_Exercise brief_
Figure out the number of lines in the entries that hold the string "Prop", then give that number and nothing else.

(Stored data)
-- ==== Sys2Proof/Certificates/Slice0/Obligations.lean ====
section
/-! DEFINITION. Certificates/Slice0/Obligations.lean: the statements for the provers. Each docstring names the rule of
`spec/` it formalises. An instruction's `exec` runs with the PC already after the instruction (`10_state.md` R40), which
`Obligations.StepRunsTheDecodedInstruction` ties to `step`. -/

open Sys2Proof Sys2Proof.Machine

/-! ## Encoding and decoding -/

/-- `30_encoding.md` R110 to R124: decoding the encoded words of any well-formed instruction gives it back, whatever
bytes follow. -/
def Obligations.DecodeInvertsEncode : Prop :=
  ∀ (i : Instr) (rest : List Byte), i.wf = true → decode (bytesOf i.encode ++ rest) = .ok i rest

/-- Words the spec writes out in its examples decode to the instruction each stands for. -/
def Obligations.WrittenWordsDecode : Prop :=
  decode [0x21, 0x01, 0x12, 0x34] = .ok (.ld 1 (.src (.imm 0x1234))) [] ∧
  decode [0xC3, 0x7F] = .ok (.ldbShort 3 0x7F) [] ∧
  decode [0x5D, 0x02, 0x30, 0x00] = .ok (.ldlSt (.mem (.da 0x3000)) 2) [] ∧
  decode [0x5C, 0x09, 0x01, 0x0F, 0x30, 0x00] = .ok (.ldmSt (.da 0x3000) 1 15) [] ∧
  decode [0x81, 0x21] = .ok (.add 1 (.reg 2)) [] ∧
  decode [0xA9, 0x30] = .ok (.inc (.reg 3) 0) [] ∧
  decode [0x27, 0x00, 0x01, 0x00] = .ok (.bitDyn 1 0) [] ∧
  decode [0xB3, 0x19, 0xFF, 0xFF] = .ok (.slaSra 1 0xFFFF) [] ∧
  decode [0xF3, 0x82] = .ok (.djnz 3 2) [] ∧
  decode [0x7A, 0x00] = .ok .halt [] ∧
  decode [0x3B, 0x44, 0x00, 0x00] = .ok (.inDir 4 0) [] ∧
  decode [0xBB, 0x44, 0x05, 0x36] = .ok (.cpir 3 4 5 .eq) []

/-- `30_encoding.md` R122: the bits of a second word that R121 shows as `0000` are not checked. -/
def Obligations.UncheckedSecondWordBitsAreIgnored : Prop :=
  ∀ (w1 w2 w3 fields : Word), secondWordFields w1 = some fields →
    decodeWords w1 w2 w3 = decodeWords w1 (w2 &&& fields) w3

/-- `30_encoding.md` R110: the first word alone says whether a word is assigned and how long the instruction is, one,
two or three words. -/
def Obligations.FirstWordDecidesLength : Prop :=
  ∀ (w1 w2 w3 v2 v3 : Word), (decodeWords w1 w2 w3).isSome = (decodeWords w1 v2 v3).isSome ∧
    ∀ i j, decodeWords w1 w2 w3 = some i → decodeWords w1 v2 v3 = some j →
      i.words = j.words ∧ 1 ≤ i.words ∧ i.words ≤ 3

/-- `30_encoding.md` R127, `60_exceptions.md` R603, R621: the first words the decoder rejects, whatever follows them, are
those that no row of the table matches; a step at one takes the extended-instruction trap with the address after that
word as the saved PC. That a word `P_RESET_OPCODE` matches is RESET and none of these is the model's choice (log 11), as
are the draw counter, the count of cycles and the list `bus` that the step's `tick` moves on (log 6, log 7, log 19). -/
def Obligations.UnassignedWordsTrap : Prop :=
  (∀ w w2 w3 : Word, decodeWords w w2 w3 = none ↔ unassigned w = true) ∧
  (∀ s : State, s.acceptable = none → s.halt = false → s.NotResetWord →
    decodeWords (s.readWord .prog s.pc) (s.readWord .prog (s.pc + 2)) (s.readWord .prog (s.pc + 4)) = none →
    ∃ t, step s = .next (t.tick s.stepBus) ∧ (s.setPc (s.pc + 2)).Entered t (s.psap + 0x06) (s.psap + 0x08) none ∧
      s.SameLatches t)

/-! ## Registers and memory -/

/-- `10_state.md` R33: what a byte register is, and that writing one changes only that byte. -/
def Obligations.ByteRegisterViews : Prop :=
  ∀ (s : State) (n m : Reg) (v : Byte),
    s.rb n = (if n.toNat < 8 then (s.rw n).extractLsb' 8 8 else (s.rw (n - 8)).extractLsb' 0 8) ∧
    (s.setRb n v).rb n = v ∧ (m ≠ n → (s.setRb n v).rb m = s.rb m) ∧
    (m ≠ (if n.toNat < 8 then n else n - 8) → (s.setRb n v).rw m = s.rw m)

/-- `10_state.md` R34, R35, R36: a long register is two words and a quad register four, the first word high; a write
through a view is seen through the word registers it covers and through no other. -/
def Obligations.LongAndQuadRegisterViews : Prop :=
  ∀ (s : State) (n m : Reg) (v : Long) (q : Quad),
    (n.toNat % 2 = 0 → s.rr n = s.rw n ++ s.rw (n + 1) ∧
      (s.setRr n v).rw n = v.extractLsb' 16 16 ∧ (s.setRr n v).rw (n + 1) = v.extractLsb' 0 16 ∧
      (m ≠ n → m ≠ n + 1 → (s.setRr n v).rw m = s.rw m)) ∧
    (n.toNat % 4 = 0 → s.rq n = s.rw n ++ s.rw (n + 1) ++ (s.rw (n + 2) ++ s.rw (n + 3)) ∧
      (s.setRq n q).rw n = q.extractLsb' 48 16 ∧ (s.setRq n q).rw (n + 1) = q.extractLsb' 32 16 ∧
      (s.setRq n q).rw (n + 2) = q.extractLsb' 16 16 ∧ (s.setRq n q).rw (n + 3) = q.extractLsb' 0 16 ∧
      (m ∉ [n, n + 1, n + 2, n + 3] → (s.setRq n q).rw m = s.rw m)) ∧
    (s.setRr 0 0x11223344).rb 0 = 0x11 ∧ (s.setRr 0 0x11223344).rb 8 = 0x22 ∧
    (s.setRr 0 0x11223344).rb 1 = 0x33 ∧ (s.setRr 0 0x11223344).rb 9 = 0x44

/-- `10_state.md` R37, R38: R15 is SSP in system mode and NSP in normal mode; writing R15 keeps the other pointer, and
writing the FCW keeps both. -/
def Obligations.StackPointerBanking : Prop :=
  ∀ (s : State) (v f : Word),
    (s.rw 15 = if s.fcw.getLsbD 14 then s.ssp else s.nsp) ∧
    (s.fcw.getLsbD 14 = true → (s.setRw 15 v).ssp = v ∧ (s.setRw 15 v).nsp = s.nsp) ∧
    (s.fcw.getLsbD 14 = false → (s.setRw 15 v).nsp = v ∧ (s.setRw 15 v).ssp = s.ssp) ∧
    ((s.writeFcw f).rw 15 = if f.getLsbD 14 then s.ssp else s.nsp) ∧
    (∀ n, n ≠ 15 → (s.writeFcw f).rw n = s.rw n)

_The completed task_
8